Start at the line below containing "holder : Nat" and stop at the line containing "holds it. -/". Repeat every line of that stretch exactly, and nothing outside it.
====== SUPPLIED MATERIAL
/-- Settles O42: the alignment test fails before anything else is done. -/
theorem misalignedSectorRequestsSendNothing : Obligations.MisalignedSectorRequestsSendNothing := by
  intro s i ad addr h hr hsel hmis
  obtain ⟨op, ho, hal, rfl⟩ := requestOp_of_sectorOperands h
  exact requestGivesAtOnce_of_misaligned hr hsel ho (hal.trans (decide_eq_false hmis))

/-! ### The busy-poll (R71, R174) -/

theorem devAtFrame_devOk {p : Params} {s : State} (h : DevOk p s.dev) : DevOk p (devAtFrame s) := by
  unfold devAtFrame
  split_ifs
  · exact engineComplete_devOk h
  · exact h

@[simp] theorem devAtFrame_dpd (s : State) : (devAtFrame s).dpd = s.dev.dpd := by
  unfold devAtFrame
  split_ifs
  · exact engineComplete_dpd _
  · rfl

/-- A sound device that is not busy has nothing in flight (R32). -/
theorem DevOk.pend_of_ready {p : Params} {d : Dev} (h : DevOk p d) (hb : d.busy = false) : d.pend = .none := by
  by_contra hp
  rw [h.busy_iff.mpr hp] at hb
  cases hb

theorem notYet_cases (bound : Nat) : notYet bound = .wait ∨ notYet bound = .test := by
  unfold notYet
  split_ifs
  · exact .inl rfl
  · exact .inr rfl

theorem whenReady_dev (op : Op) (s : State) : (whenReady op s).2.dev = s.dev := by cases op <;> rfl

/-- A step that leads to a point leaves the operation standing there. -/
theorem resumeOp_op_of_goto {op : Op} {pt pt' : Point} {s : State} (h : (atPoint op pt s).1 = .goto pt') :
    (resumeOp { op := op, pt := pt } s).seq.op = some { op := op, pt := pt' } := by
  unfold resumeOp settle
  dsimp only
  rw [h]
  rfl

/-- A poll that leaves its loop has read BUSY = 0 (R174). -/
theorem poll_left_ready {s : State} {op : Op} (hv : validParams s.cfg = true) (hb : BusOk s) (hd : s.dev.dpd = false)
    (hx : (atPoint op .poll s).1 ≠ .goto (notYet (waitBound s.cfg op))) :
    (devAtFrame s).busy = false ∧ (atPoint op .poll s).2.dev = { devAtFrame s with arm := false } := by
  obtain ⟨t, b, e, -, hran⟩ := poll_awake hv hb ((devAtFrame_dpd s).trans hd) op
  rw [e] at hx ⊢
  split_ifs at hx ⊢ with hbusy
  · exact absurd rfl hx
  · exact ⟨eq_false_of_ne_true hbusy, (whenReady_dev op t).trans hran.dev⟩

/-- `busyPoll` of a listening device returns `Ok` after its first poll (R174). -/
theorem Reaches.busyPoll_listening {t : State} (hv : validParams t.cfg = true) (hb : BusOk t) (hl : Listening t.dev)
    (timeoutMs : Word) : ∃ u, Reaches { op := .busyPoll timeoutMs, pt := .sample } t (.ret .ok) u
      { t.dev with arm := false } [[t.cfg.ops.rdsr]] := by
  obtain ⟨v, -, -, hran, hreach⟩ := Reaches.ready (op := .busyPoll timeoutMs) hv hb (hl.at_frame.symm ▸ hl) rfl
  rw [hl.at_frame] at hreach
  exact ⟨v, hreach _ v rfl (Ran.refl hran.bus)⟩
============
====== SUPPLIED MATERIAL
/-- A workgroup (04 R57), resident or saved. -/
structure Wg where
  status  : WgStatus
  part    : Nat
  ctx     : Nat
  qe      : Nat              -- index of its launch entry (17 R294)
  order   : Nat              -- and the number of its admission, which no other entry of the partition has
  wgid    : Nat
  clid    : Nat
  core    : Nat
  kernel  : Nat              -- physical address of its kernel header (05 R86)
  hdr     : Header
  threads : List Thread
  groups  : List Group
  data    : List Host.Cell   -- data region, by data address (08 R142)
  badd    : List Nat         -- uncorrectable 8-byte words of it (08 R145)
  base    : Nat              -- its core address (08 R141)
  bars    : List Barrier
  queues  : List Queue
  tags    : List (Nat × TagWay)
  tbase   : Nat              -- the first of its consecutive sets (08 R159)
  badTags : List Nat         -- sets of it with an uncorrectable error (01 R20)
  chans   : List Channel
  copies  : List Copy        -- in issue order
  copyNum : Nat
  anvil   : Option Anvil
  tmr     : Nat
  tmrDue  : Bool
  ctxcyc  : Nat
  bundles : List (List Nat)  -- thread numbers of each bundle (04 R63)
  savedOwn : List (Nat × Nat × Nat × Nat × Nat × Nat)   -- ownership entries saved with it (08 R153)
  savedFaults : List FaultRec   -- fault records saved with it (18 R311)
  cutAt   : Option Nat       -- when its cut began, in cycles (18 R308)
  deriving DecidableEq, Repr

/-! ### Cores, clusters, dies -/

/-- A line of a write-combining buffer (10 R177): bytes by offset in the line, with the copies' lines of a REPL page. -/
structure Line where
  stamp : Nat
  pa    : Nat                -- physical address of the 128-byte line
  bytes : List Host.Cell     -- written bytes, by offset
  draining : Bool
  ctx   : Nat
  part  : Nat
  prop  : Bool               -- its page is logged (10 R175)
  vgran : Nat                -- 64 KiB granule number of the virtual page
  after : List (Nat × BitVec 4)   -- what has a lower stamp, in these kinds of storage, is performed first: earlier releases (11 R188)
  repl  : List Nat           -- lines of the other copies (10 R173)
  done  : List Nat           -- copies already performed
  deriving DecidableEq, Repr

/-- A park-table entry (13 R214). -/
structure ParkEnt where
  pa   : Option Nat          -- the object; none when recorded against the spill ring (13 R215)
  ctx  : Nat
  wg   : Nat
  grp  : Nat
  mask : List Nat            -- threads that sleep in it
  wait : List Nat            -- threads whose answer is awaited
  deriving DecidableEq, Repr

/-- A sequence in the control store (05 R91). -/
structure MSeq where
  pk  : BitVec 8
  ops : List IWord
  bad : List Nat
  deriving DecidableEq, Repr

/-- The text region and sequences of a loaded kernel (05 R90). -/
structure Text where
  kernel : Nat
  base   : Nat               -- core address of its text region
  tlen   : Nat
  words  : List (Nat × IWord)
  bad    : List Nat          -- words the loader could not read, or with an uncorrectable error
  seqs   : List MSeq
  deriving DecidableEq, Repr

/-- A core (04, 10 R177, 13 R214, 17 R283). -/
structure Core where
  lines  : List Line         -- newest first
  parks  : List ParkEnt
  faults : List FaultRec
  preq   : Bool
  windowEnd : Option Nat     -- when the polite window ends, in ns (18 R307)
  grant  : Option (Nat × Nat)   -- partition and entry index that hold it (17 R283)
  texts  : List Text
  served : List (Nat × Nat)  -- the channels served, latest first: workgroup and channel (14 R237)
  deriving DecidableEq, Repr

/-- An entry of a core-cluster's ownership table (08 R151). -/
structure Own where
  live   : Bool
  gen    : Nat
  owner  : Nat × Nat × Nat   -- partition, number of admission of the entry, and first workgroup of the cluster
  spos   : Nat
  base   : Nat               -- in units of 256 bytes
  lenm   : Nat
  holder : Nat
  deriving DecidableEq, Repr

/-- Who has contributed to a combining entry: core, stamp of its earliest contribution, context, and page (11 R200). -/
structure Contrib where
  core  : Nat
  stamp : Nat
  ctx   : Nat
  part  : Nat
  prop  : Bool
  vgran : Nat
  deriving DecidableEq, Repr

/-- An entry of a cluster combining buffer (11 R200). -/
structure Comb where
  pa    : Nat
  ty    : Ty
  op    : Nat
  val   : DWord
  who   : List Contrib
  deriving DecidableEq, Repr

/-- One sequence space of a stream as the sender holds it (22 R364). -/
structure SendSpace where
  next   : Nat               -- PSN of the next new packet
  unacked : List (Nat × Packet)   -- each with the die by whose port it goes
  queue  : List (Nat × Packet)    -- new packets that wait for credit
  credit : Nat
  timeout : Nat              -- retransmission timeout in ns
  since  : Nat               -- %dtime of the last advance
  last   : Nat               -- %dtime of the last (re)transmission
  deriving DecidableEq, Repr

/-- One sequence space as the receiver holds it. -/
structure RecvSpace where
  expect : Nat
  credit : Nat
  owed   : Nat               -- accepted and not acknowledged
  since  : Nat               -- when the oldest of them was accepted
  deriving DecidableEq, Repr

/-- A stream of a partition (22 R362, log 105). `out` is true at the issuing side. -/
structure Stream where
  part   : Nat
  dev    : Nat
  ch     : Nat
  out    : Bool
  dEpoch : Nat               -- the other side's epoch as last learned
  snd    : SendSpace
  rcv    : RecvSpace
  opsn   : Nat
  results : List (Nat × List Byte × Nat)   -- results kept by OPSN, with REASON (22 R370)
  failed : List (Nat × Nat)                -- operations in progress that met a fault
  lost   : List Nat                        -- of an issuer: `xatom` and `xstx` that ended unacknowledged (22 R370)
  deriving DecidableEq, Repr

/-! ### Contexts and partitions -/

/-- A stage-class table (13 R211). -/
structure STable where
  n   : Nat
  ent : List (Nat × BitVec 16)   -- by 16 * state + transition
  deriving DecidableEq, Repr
============
• _TASK OUTPUT_
  holder : Nat
  deriving DecidableEq, Repr

/-- Who has contributed to a combining entry: core, stamp of its earliest contribution, context, and page (11 R200). -/
structure Contrib where
  core  : Nat
  stamp : Nat
  ctx   : Nat
  part  : Nat
  prop  : Bool
  vgran : Nat
  deriving DecidableEq, Repr

/-- An entry of a cluster combining buffer (11 R200). -/
structure Comb where
  pa    : Nat
  ty    : Ty
  op    : Nat
  val   : DWord
  who   : List Contrib
  deriving DecidableEq, Repr

/-- One sequence space of a stream as the sender holds it (22 R364). -/
structure SendSpace where
  next   : Nat               -- PSN of the next new packet
  unacked : List (Nat × Packet)   -- each with the die by whose port it goes
  queue  : List (Nat × Packet)    -- new packets that wait for credit
  credit : Nat
  timeout : Nat              -- retransmission timeout in ns
  since  : Nat               -- %dtime of the last advance
  last   : Nat               -- %dtime of the last (re)transmission
  deriving DecidableEq, Repr

/-- One sequence space as the receiver holds it. -/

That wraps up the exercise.